Presenting visual data – compiling inclusions and exclusions
Visual selection – the essential details
The selected visual represents an approximated summary of the eligible votes cast in the 2015 general elections of the United Kingdom. From the chosen visual, the percentage of the votes as divided among the different parties can be seen. The visual is divided into three segments with varying colors to represent the varying categories of eligible voters. Only 25% of the votes were cast for conservative party while 42% of the votes went in for the other party. The remaining 33% of votes were not cast for any of the parties and are represented in black.
Purpose served by the visual
The chosen visual provides a clear explanation of the ratio that the various categories hold against each other. In a pie chart, the categories are represented as a portion of the circle – filling up the proportionate area that each category should have in comparison to the other categories. The prime purpose of using pie charts is to display classified data into ordinal categories. The prime purpose of this nature of visual is to represent a large set of data into a visual form. It also enables a visual check of the calculation accuracy without having to give in the exact details (Donalek et. al., 2014).

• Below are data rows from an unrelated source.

-- ==== Sys2Proof/Decode.lean ====
section
/-! DEFINITION. The words of the opcode table. The part is a block without an instruction encoding: no row of
spec/opcode_table.json gives bits (its rows are events), so no word spells a command. -/

namespace Sys2Proof

/-- The command that a word spells by the table's bits: none, for any word, since no row of the table gives bits. -/
def decodeTableWord (_nbits _w : Nat) : Option Instr := none

end Sys2Proof
end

Ideal data to include for visual compilation
The ideal data sets that can be included in a pie chart include the respective components of a specific aspect that merge in together for the final results. Keeping that in mind, any range of data can be included in a pie chart as long as it is a relevant part of the subject taken under consideration. The prime purpose of a pie chart is to bring in a visual appearance to the data that would otherwise have been presented as a table. The nominal and ordinal elements are the best fits for the proportional display of the categories as a pie slice.
Data to avoid while compiling the chosen visual
As mentioned already, any data that is a component of the aspect taken under consideration can be included in a pie chart. However, it is necessary to ensure that the sector of the circle that represents the categories is proportionate and at par, with the mathematical fraction they are accountable for (Kelleher & Wagener, 2011). For example, putting in an element of 30% proportion over an area of 50% of the circle can direct make it misleading and inaccurate. Using similar color to represent varying categories must be avoided.
Ways to prevent misleading visual compilation
Misleading data is one of the biggest threats in present times. It is because most of the visual makers refrain from providing all the essential elements that must be included within the chart. At times, it is an intentional step to keep the audience in the dark while the maker lacks the skills to prepare an accurate visual (Cairo, 2015). It is essential to ensure that the maker has a firm knowledge of what they are doing and the purpose that their effort needs to serve. All the essential data, along with a consistent scale, can help to cut down data misleading to a great extent.